■ **What the exercise asks**
Which lines in the records below contain the word "error"? Copy each one out.

Saved entries
.....

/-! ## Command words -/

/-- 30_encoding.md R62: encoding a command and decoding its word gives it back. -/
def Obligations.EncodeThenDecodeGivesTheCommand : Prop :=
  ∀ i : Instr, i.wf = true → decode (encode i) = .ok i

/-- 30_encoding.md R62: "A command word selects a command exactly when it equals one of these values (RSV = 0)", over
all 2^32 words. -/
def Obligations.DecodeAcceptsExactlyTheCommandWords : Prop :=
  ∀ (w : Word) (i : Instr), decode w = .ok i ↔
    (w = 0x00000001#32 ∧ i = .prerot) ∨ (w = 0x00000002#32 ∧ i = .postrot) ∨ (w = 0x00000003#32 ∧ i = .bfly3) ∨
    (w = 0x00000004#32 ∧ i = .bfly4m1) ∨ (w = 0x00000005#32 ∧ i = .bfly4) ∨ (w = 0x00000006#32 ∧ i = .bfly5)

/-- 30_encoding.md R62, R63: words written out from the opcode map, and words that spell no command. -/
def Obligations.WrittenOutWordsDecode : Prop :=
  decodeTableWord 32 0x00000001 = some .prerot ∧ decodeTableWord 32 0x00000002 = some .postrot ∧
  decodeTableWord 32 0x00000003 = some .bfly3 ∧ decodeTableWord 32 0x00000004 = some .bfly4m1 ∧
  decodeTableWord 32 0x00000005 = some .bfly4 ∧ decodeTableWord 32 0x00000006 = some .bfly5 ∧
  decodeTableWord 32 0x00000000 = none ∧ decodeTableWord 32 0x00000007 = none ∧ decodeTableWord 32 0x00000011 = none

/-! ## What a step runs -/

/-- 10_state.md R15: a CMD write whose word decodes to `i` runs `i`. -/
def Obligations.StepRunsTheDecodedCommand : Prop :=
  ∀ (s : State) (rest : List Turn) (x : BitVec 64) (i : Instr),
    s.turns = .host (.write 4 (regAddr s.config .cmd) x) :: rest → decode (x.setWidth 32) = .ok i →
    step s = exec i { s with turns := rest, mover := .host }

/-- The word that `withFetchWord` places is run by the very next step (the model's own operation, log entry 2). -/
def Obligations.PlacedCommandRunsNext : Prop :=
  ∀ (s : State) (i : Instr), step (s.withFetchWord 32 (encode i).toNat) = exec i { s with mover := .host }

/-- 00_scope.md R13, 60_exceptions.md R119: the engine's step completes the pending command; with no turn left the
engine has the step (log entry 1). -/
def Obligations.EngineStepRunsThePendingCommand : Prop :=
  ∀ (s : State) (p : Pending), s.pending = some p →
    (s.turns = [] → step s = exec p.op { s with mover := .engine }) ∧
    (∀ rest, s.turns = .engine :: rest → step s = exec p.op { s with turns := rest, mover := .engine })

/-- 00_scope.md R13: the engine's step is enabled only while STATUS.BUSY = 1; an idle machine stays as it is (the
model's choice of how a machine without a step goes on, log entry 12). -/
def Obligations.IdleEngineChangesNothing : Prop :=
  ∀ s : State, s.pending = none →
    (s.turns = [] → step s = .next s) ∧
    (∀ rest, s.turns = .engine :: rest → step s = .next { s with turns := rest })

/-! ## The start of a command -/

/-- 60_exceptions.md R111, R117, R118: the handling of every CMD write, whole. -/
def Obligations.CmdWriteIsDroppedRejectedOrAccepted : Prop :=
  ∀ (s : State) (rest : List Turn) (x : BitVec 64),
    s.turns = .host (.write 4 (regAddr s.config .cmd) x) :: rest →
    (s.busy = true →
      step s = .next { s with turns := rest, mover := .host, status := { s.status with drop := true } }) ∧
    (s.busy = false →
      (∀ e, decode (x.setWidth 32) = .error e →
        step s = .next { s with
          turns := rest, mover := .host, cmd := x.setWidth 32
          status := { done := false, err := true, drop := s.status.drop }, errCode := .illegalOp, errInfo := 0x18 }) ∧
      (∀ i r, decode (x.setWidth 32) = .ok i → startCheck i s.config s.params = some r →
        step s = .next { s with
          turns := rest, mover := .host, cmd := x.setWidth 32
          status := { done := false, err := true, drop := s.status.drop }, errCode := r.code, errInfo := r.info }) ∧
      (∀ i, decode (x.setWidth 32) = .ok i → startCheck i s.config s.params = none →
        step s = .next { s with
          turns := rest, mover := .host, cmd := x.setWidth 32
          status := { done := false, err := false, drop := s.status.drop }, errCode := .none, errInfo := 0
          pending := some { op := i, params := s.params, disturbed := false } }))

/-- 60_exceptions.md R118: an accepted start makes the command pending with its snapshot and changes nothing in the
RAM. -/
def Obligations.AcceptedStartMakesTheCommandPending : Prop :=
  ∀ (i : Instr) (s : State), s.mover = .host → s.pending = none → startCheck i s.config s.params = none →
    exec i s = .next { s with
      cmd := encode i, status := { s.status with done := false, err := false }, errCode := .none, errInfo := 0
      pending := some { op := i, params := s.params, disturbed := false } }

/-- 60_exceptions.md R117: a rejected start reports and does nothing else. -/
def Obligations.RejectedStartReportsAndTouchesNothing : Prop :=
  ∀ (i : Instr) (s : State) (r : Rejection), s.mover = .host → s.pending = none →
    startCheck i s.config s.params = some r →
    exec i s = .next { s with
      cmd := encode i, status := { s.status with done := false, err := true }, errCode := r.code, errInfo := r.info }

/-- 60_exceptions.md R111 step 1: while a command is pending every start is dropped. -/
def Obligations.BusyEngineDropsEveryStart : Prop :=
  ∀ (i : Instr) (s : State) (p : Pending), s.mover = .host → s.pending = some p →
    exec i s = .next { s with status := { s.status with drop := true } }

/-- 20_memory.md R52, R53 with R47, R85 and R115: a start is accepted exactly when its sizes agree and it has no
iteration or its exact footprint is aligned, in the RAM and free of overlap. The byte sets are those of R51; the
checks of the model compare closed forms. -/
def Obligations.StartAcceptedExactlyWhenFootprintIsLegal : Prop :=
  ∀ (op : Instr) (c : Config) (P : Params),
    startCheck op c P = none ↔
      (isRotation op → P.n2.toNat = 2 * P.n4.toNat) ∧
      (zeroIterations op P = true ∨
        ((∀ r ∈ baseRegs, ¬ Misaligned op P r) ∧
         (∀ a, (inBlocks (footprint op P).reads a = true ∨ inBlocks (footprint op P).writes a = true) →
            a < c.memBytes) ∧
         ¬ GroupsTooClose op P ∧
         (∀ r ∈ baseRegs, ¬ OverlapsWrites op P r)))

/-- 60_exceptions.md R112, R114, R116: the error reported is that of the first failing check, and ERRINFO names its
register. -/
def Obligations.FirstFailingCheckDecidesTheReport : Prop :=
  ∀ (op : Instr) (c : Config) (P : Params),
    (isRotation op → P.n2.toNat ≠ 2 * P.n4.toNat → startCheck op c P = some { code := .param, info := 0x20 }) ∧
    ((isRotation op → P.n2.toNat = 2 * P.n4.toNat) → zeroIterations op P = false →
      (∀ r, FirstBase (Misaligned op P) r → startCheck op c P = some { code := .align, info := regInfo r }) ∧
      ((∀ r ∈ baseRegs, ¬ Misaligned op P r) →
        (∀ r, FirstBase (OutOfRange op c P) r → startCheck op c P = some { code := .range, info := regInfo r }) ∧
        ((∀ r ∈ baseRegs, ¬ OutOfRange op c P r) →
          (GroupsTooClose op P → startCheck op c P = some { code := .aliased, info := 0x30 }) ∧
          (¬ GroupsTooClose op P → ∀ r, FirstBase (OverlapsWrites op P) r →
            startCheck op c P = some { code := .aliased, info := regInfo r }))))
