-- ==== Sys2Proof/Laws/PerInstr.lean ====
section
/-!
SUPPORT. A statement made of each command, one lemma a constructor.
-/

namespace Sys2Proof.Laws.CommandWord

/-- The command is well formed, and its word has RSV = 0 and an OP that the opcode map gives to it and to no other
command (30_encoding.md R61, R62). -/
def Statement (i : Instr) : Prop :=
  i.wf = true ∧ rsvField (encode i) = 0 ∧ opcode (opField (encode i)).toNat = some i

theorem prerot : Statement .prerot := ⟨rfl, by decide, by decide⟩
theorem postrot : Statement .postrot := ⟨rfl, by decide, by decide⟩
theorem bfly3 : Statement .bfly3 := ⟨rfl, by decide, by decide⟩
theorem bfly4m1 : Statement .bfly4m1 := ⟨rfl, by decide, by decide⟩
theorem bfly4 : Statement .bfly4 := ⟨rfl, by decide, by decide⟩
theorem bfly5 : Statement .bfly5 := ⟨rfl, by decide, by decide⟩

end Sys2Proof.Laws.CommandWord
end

.....

■ **Your response**
      (∀ e, decode (x.setWidth 32) = .error e →
/-- 60_exceptions.md R112, R114, R116: the error reported is that of the first failing check, and ERRINFO names its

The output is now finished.